## PROBLEM DESCRIPTION
Search the material for the word "mset" and report each line where it turns up.

BEGIN DATASET RECORDS

-- ==== Sys2Proof/Machine/Convert.lean ====
section
/-! DEFINITION. Conversion and quantisation by vc, with the scale latch (R206, R266 to R270, R362 to R364). -/

namespace Sys2Proof.Machine

open Host (Outcome)

/-- The fields of the format word that vc reads: CS, CD, CSK and CDK (R307). -/
def sourceCode (w : Lane) : Nat := fmtField w 4
def targetCode (w : Lane) : Nat := fmtField w 5
def sourceIsType (w : Lane) : Bool := w.getLsbD 24
def targetIsType (w : Lane) : Bool := w.getLsbD 25

/-- A conversion type that vc accepts: no reserved code and none of 64 bits (R363). -/
def typeAccepted (t : Nat) : Bool := decide (t < 11) && decide (typeWidth t ≤ 32)

/-- An integer type of 8 to 32 bits (R363). -/
def intAccepted (t : Nat) : Bool := typeAccepted t && typeIsInt t

def sourcePosit (w : Lane) : Bool := !sourceIsType w && fmtValid (sourceCode w)
def targetPosit (w : Lane) : Bool := !targetIsType w && fmtValid (targetCode w)

/-- A target of max-scale and quantise: posit, or an integer type of 8 to 32 bits (R363). -/
def targetScaled (w : Lane) : Bool := if targetIsType w then intAccepted (targetCode w) else fmtValid (targetCode w)

/-- The widths of source and destination elements (R362). -/
def sourceWidth (w : Lane) : Nat := if sourceIsType w then typeWidth (sourceCode w) else fmtWidth (sourceCode w)
def targetWidth (w : Lane) : Nat := if targetIsType w then typeWidth (targetCode w) else fmtWidth (targetCode w)

/-- The quantisation target (R269). -/
def scaleTarget (w : Lane) : Target := if targetIsType w then .int (targetCode w) else .posit (targetCode w)

/-- The element mapping of R362; `upper` is an h form. -/
def mapElements (ws wd : Nat) (upper : Bool) (conv : Nat → Nat) (v : Vec) : Vec :=
  let base := if upper && decide (ws < wd) then 256 / ws else 0
  BitVec.ofNat 512 (ofElems wd ((upFrom 0 (512 / max ws wd)).map (fun e => conv (elem ws v (base + e)))))

/-- A conversion of vc: the combinations it accepts and what it makes of an element, given the format word and the scale
latch (R362, R363). -/
def convertOp (upper : Bool) (ok : Lane → Bool) (conv : Lane → Int → Nat → Nat) : Operation where
  check := formatChecks (fun w => !ok w)
  act tr s :=
    tr.each (fun c _ lanes s =>
      let t := s.here
      let w := formatWord t c
      sendVector tr c 3 0x103 lanes
        (mapElements (sourceWidth w) (targetWidth w) upper (conv w (t.cluster c).scale.toInt) (t.vport c 0x10C)) s) s

/-- Posit to posit; equal codes pass the bits unchanged (R363). -/
def convertPosit (w : Lane) (_ : Int) (x : Nat) : Nat :=
  if sourceCode w = targetCode w then x else roundPosit (decodePosit x (sourceCode w)) (targetCode w)

/-- Integer or IEEE value to posit (R267). -/
def convertIn (w : Lane) (_ : Int) (x : Nat) : Nat := roundPosit (decodeType x (sourceCode w)) (targetCode w)

/-- The scale that max-scale finds in the lanes that are on (R269, R364). -/
def scaleOf (w : Lane) (lanes : BitVec 16) (a : Vec) : Int :=
  let vs := ((upFrom 0 16).filter (fun l => lanes.getLsbD l)).flatMap (laneValues (sourceCode w) a)
  maxscale vs (scaleTarget w)

/-- Posit to posit, low elements (R363). -/
def opVcCvt : Operation := convertOp false (fun w => sourcePosit w && targetPosit w) convertPosit

/-- The one-move bundle of VC_CVT. -/
def execVcCvt (m : Move) (s : State) : Outcome State Fault Refusal := issueOne "VC_CVT" (.vcCvt m) m opVcCvt s
/-- Posit to posit, upper elements (R363). -/
def opVcCvth : Operation := convertOp true (fun w => sourcePosit w && targetPosit w) convertPosit

/-- The one-move bundle of VC_CVTH. -/
def execVcCvth (m : Move) (s : State) : Outcome State Fault Refusal := issueOne "VC_CVTH" (.vcCvth m) m opVcCvth s
/-- Integer or IEEE value to posit, low elements (R363). -/
def opVcCvi : Operation :=
  convertOp false (fun w => sourceIsType w && typeAccepted (sourceCode w) && targetPosit w) convertIn

/-- The one-move bundle of VC_CVI. -/
def execVcCvi (m : Move) (s : State) : Outcome State Fault Refusal := issueOne "VC_CVI" (.vcCvi m) m opVcCvi s
/-- Integer or IEEE value to posit, upper elements (R363). -/
def opVcCvih : Operation :=
  convertOp true (fun w => sourceIsType w && typeAccepted (sourceCode w) && targetPosit w) convertIn

/-- The one-move bundle of VC_CVIH. -/
def execVcCvih (m : Move) (s : State) : Outcome State Fault Refusal := issueOne "VC_CVIH" (.vcCvih m) m opVcCvih s
/-- Posit to an integer or IEEE type (R268, R363). -/
def opVcCvo : Operation :=
  convertOp false (fun w => sourcePosit w && targetIsType w && typeAccepted (targetCode w))
    (fun w _ x => toType (decodePosit x (sourceCode w)) (targetCode w))

/-- The one-move bundle of VC_CVO. -/
def execVcCvo (m : Move) (s : State) : Outcome State Fault Refusal := issueOne "VC_CVO" (.vcCvo m) m opVcCvo s
/-- Max-scale: the scale latch takes σ at +3 (R206, R364). -/
def opVcMxsc : Operation :=
  { check := formatChecks (fun w => !(sourcePosit w && targetScaled w))
    act := fun tr s =>
      tr.each (fun c _ lanes s =>
        let w := formatWord s.here c
        let v := BitVec.ofInt 16 (scaleOf w lanes (s.here.vport c 0x10C))
        if lanes = 0 then s
        else s.mapHere (fun t => t.launchFlight { tr.flight 3 none (.scale v) with clus := c })) s }

/-- The one-move bundle of VC_MXSC. -/
def execVcMxsc (m : Move) (s : State) : Outcome State Fault Refusal := issueOne "VC_MXSC" (.vcMxsc m) m opVcMxsc s
/-- Quantise by the scale latch (R270, R363). -/
def opVcQuan : Operation :=
  convertOp false (fun w => sourcePosit w && targetScaled w)
    (fun w scale x => quantise (decodePosit x (sourceCode w)) scale (scaleTarget w))

/-- The one-move bundle of VC_QUAN. -/
def execVcQuan (m : Move) (s : State) : Outcome State Fault Refusal := issueOne "VC_QUAN" (.vcQuan m) m opVcQuan s
/-- Dequantise by the scale latch (R270, R363). -/
def opVcDequ : Operation :=
  convertOp false (fun w => (if sourceIsType w then intAccepted (sourceCode w) else fmtValid (sourceCode w)) && targetPosit w)
    (fun w scale x =>
      dequantise (if sourceIsType w then decodeType x (sourceCode w) else decodePosit x (sourceCode w)) scale (targetCode w))

/-- The one-move bundle of VC_DEQU. -/
def execVcDequ (m : Move) (s : State) : Outcome State Fault Refusal := issueOne "VC_DEQU" (.vcDequ m) m opVcDequ s
end Sys2Proof.Machine
end

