-- ==== Sys2Proof/Machine/Copy.lean ====
section
/-! DEFINITION. The copy operations of a tile (R138 to R141, R148 to R150, R154, R155, R386, R387), and the start and the
landing of a command's chunks as happenings. -/

namespace Sys2Proof.Machine

open Host (Outcome)

/-! ## Issue (R139, R140, R149, R150) -/

/-- The shape image in cp.sh0 to cp.sh7 (R141). -/
def Tile.shapeImage (t : Tile) : Nat := ofElems 64 ((upFrom 0x128 8).map (fun p => (t.port p).toNat))

/-- A slot; zero when it is invalid. -/
def Tile.shape (t : Tile) (slot : Nat) : BitVec 512 := mget 0 t.shapes slot

/-- INVALID_COPY_ISSUE of a channel and a trigger value (R226). -/
def invalidCopy (ch : Nat) (v : Word) : Event :=
  { code := .invalidCopyIssue, info := BitVec.ofNat 64 (2 ^ 8 * ch + v.toNat % 2 ^ 8) }

/-- The class of cp.dst that a DKIND requires (R150). -/
def classOfKind (dkind : Nat) : Nat :=
  if dkind = 0 then 0x8 else if dkind = 1 then 0xB else if dkind = 2 then 0x9 else if dkind = 5 then 0x0 else 0xA

/-- The class of cp.src does not fit the record (R150). -/
def badSource (r : Shape) (src : Word) : Bool :=
  let c := field src.toNat 63 60
  !([0x0, 0x8, 0x9, 0xA].contains c) || ((r.glaze == 1 || r.glaze == 2) && c != 0) || (r.glaze == 3 && c == 0)

/-- The checks of cp.go n, in order (R150). -/
def copyChecks (n : Nat) (tr : Trigger) (s : State) : List Event :=
  let t := s.here
  let v := tr.word
  let r := (t.shape v.toNat).toNat
  let src := t.port 0x120
  let dst := t.port 0x121
  let ctl := t.port 0x122
  firstEvent
    [(decide (255 < v.toNat) || r == 0 || decide (field ctl.toNat 63 40 ≠ 0) || decide (field ctl.toNat 31 26 ≠ 0),
        invalidCopy n v),
     (field dst.toNat 63 60 != classOfKind (Shape.dkind r), invalidCopy n v),
     (badSource r src, invalidCopy n v),
     (ctl.getLsbD 38 && Shape.dkind r != 1 && Shape.dkind r != 2, invalidCopy n v),
     (decide (1024 ≤ (t.copies.filter (fun c => c.phase != .cancelled)).length), invalidCopy n v),
     (src.toNat % Shape.us r != 0, misaligned src), (dst.toNat % Shape.ud r != 0, misaligned dst),
     ((t.tokenFault ctl).isSome, { code := .tokenFault, info := BitVec.ofNat 64 ((t.tokenFault ctl).getD 0) })]

/-- The command that cp.go n issues: its latched record and operands, bound to the producers of its tokens (R139, R153). -/
def Tile.formCopy (t : Tile) (n : Nat) (v : Word) : CopyCmd :=
  let ctl := t.port 0x122
  let bound := t.bindTokens (consumed ctl)
  { id := t.nextId, ch := n, shape := t.shape v.toNat, src := t.port 0x120, dst := t.port 0x121, ctl := ctl, waits := bound.1
    doomed := bound.2, user := !t.isS, phase := .waiting, started := 0, age := 0, map := 0, lost := 0 }

/-- A command issued: its token becomes PENDING, it is the newest of its channel with a zero map, and it starts at once when
it may and the engines run. -/
def Tile.issueCopy (t : Tile) (n : Nat) (v : Word) : Tile :=
  let c := t.formCopy n v
  let none_ : Newest := { id := 0, map := 0, recent := 0, ended := false }
  let t1 := t.produce (produced c.ctl) c.id
  let t2 : Tile :=
    { t1 with
      copies := t1.copies ++ [c]
      newest := mset none_ t1.newest n { id := c.id, map := 0, recent := 0, ended := false } }
  if t.level = .task ∧ t2.copyReady c then t2.startCopy c else t2.settleFaults

/-- One command cancelled (R154, R157). -/
def Tile.cancelCopy (t : Tile) (c : CopyCmd) : Tile :=
  let t1 := if c.phase = .aborted then t.endNewest c else (t.endNewest c).finish c.id (produced c.ctl) false
  let t2 := if c.inFlight then t1.setCopy { c with phase := .cancelled } else t1.dropCopy c
  if c.cev then t2.complete (c.completion 2) else t2

/-- Every command of a channel cancelled, and what waits for their tokens completed faulted (R153, R154). -/
def Tile.cancelChannel (t : Tile) (ch : Nat) : Tile :=
  let t1 := (t.copies.filter (fun c => c.ch == ch && c.phase != .cancelled)).foldl Tile.cancelCopy t
  t1.settleFaults

/-- A window of a channel's map as cp.map samples it (R387). -/
def Tile.mapWindow (t : Tile) (ch win : Nat) : Word :=
  match mfind ch t.newest with
  | some n => wordAt (if n.stamp = t.cycles then n.map &&& ~~~n.recent else n.map).toNat (8 * win)
  | none => 0

/-! ## The operations -/

/-- Writes one shape slot from cp.sh0 to cp.sh7 (R141, R149). -/
def opCpDefs : Operation :=
  { check := fun tr s =>
      firstEvent
        [(decide (255 < tr.word.toNat), illegalOp 1),
         (!Shape.valid s.here.shapeImage, { code := .invalidShapeRecord, info := tr.word })]
    act := fun tr s =>
      s.mapHere (fun t => { t with
        shapes := mset 0 t.shapes (field tr.word.toNat 7 0) (BitVec.ofNat 512 t.shapeImage)
        defined := addTo (field tr.word.toNat 7 0) t.defined }) }

/-- The one-move bundle of CP_DEFS. -/
def execCpDefs (m : Move) (s : State) : Outcome State Fault Refusal := issueOne "CP_DEFS" (.cpDefs m) m opCpDefs s
/-- Ends every command of a channel (R154). -/
def opCpCancel : Operation :=
  { check := fun tr _ => eventsOf [(decide (16 ≤ tr.word.toNat), illegalOp 1)]
    act := fun tr s => s.mapHere (fun t => t.cancelChannel (field tr.word.toNat 3 0)) }

/-- The one-move bundle of CP_CANCEL. -/
def execCpCancel (m : Move) (s : State) : Outcome State Fault Refusal :=
  issueOne "CP_CANCEL" (.cpCancel m) m opCpCancel s
/-- A window of a channel's chunk map, at +2 (R155, R387). -/
def opCpMap : Operation :=
  { check := fun tr _ => eventsOf [(decide (field tr.word.toNat 63 10 ≠ 0) || decide (field tr.word.toNat 7 4 ≠ 0), illegalOp 1)]
    act := fun tr s => sendResult tr 2 0x106 (s.here.mapWindow (field tr.word.toNat 3 0) (field tr.word.toNat 9 8)) s }

/-- The one-move bundle of CP_MAP. -/
def execCpMap (m : Move) (s : State) : Outcome State Fault Refusal := issueOne "CP_MAP" (.cpMap m) m opCpMap s
/-- Issues a copy on channel n (R138 to R140, R150). -/
def opCpGo (n : Fin 16) : Operation :=
  { check := fun tr s => copyChecks n.val tr s
    act := fun tr s => s.mapHere (fun t => t.issueCopy n.val tr.word) }

/-- The one-move bundle of CP_GO. -/
def execCpGo (m : Move) (n : Fin 16) (s : State) : Outcome State Fault Refusal :=
  issueOne "CP_GO" (.cpGo m n) m (opCpGo n) s
/-! ## The engine's happenings -/

/-- The engines of a tile run: it is not frozen and not leaving (R218, R242, R244). -/
def Tile.enginesRun (t : Tile) : Bool := t.level == .task && (t.phase == .running || t.phase == .ended)

/-- A tile whose cycles count its local copies exactly; once its task has ended it has no cycles. -/
def Tile.countsCopies (t : Tile) : Bool := t.fixed && t.phase == .running

/-- COPY_START (R138). In fixed timing the tile's own cycle starts its commands (R165). -/
def execCopyStart (tile cmd : Nat) (s : State) : Outcome State Fault Refusal :=
  if 1024 ≤ tile then .fault (.absent "tile")
  else
    let t := s.tile tile
    match t.copy? cmd with
    | some c =>
      if t.enginesRun && !t.countsCopies && t.copyReady c then .next (s.setTile tile (t.startCopy c))
      else .refused (.notDue "COPY_START")
    | none => .refused (.notDue "COPY_START")

/-- A chunk under way: one in flight, or one that the running command may still start. -/
def Tile.chunkOpen (t : Tile) (c : CopyCmd) (chunk : Nat) : Bool :=
  decide (chunk < c.record.chunks) && !c.map.getLsbD chunk && !c.lost.getLsbD chunk
    && (decide (chunk < c.started) || (c.phase == .running && t.enginesRun))

/-- A chunk whose landing the tile's own cycles count: one of a running local copy, and the last of a copy to a tile of its die (R165,
R166). What an aborted, cancelled or suspended command has in flight lands without a count (R128, R154). -/
def Tile.chunkCounted (t : Tile) (s : State) (tile : Nat) (c : CopyCmd) : Bool :=
  t.countsCopies && t.enginesRun && c.phase == .running
    && (match t.task with
        | some k =>
          c.local_ (ownRank s (s.part k.part) k.job) k
            || ((s.peerTile tile k c).isSome && decide (c.missing.length = 1) && (!c.shared || decide (c.age < c.peerCycles)))
        | none => false)

/-- CHUNK_LANDED (R155): a step of a chunk, which reads the granules and writes the parts it names (R110, R170). A chunk not yet started
starts first, with those below it (R151); the step with its last write lands it, unless the tile's cycles count that. -/
def execChunkLanded (tile cmd : Nat) (step : ChunkStep) (s : State) : Outcome State Fault Refusal :=
  if 1024 ≤ tile then .fault (.absent "tile")
  else
    let t := s.tile tile
    match t.copy? cmd with
    | some c =>
      if t.chunkOpen c step.chunk then .next (s.moveChunk tile cmd step.chunk step.parts (!t.chunkCounted s tile c))
      else .refused (.notDue "CHUNK_LANDED")
    | none => .refused (.notDue "CHUNK_LANDED")

end Sys2Proof.Machine
end

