-- ==== Sys2Proof/Certificates/Slice0/Obligations.lean ====
section
/-! DEFINITION. The statements for the provers, each from rules of spec/, and the tables of rows they speak of. -/

open Host (Outcome)

namespace Sys2Proof.Claims

open Sys2Proof.Machine

/-! ## What a statement says of one bundle -/

/-- The one-move bundle of i completes; its only record brings v to a tile latch L issue cycles after its trigger (R202), port p
of the unit takes the trigger value (R200), and everything else of the machine stays but for the passing of the cycle. -/
def Sends (s : State) (i : Instr) (m : Move) (p L port : Nat) (v : Word) : Prop :=
  ∃ t f, exec i s = .next t ∧ Ran s t m ∧ t.here.flying = [f] ∧ Brings f L port v
    ∧ t.here.bare = (s.here.setPort p (s.here.source m.src)).bare

/-- The one-move bundle of i completes and starts nothing: the tile is x but for the passing of the cycle. -/
def Leaves (s : State) (i : Instr) (m : Move) (x : Tile) : Prop :=
  ∃ t, exec i s = .next t ∧ Ran s t m ∧ t.here.flying = [] ∧ t.here.bare = x.bare

/-- n issues of the filler, one after another. -/
def Fillers : Nat → State → State → Prop
  | 0, s, t => s = t
  | n + 1, s, t => ∃ u, exec .filler s = .next u ∧ Fillers n u t

/-- The state on which a step of some asker is tried (log 10). -/
def tried (s : State) (a : Asker) : State := { s with want := none, asker := a }

/-- A step f of the module, or a part of one, that needs nothing of another module which has not come (R27, R124, R135, log 10). -/
def Unhindered (s : State) (a : Asker) (f : State → State) : Prop := (f (tried s a)).want = none

/-- Steps that have asked no other module for anything. -/
def AsksNothing (s : State) (which : Asker → Bool) : Prop := ∀ q ∈ s.awaited, which q.asker = false

/-- Code in the U handler of a task whose job a rollback or its failure has stopped (R87, R95, R239). -/
def Silenced (s : State) : Prop :=
  s.here.level = .user ∧ ∃ k, s.here.task = some k ∧ ((s.part k.part).job k.job).state ∈ [JobState.draining, .replaying, .failed]

/-! ## The scalar units (R318 to R321) -/

/-- The field of R319: its offset, and its width cut to the bits that exist. -/
def fieldWidth (b : Word) : Nat :=
  let off := b.toNat % 256
  let w := min (b.toNat / 256 % 256) 64
  if w = 0 ∨ 64 ≤ off then 0 else min w (64 - off)

def fieldOff (b : Word) : Nat := b.toNat % 256

/-- The bits of the field, as a number. -/
def fieldBits (a b : Word) : Nat := a.toNat / 2 ^ fieldOff b % 2 ^ fieldWidth b

/-- The field read in two's complement. -/
def fieldSigned (a b : Word) : Int :=
  if fieldWidth b = 0 then 0
  else (fieldBits a b : Int) - (if 2 ^ (fieldWidth b - 1) ≤ fieldBits a b then 2 ^ fieldWidth b else 0)

/-- Bit i of bins. -/
def insertedBit (a b c : Word) (i : Nat) : Bool :=
  if fieldOff b ≤ i ∧ i < fieldOff b + fieldWidth b then c.getLsbD (i - fieldOff b) else a.getLsbD i

/-- One for a true condition, zero for a false one. -/
def truth (p : Bool) : Word := if p then 1 else 0

/-- A row of R318: the operation, its latency and its result from a, b and c. -/
structure AluRow where
  op      : Move → Bool → Instr
  latency : Nat
  result  : Word → Word → Word → Word

/-- A row of latency 1 that reads a and b. -/
def row2 (i : Move → Bool → Instr) (f : Word → Word → Word) : AluRow := { op := i, latency := 1, result := fun a b _ => f a b }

END DATASET RECORDS

## TASK OUTPUT
      newest := mset none_ t1.newest n { id := c.id, map := 0, recent := 0, ended := false } }
        shapes := mset 0 t.shapes (field tr.word.toNat 7 0) (BitVec.ofNat 512 t.shapeImage)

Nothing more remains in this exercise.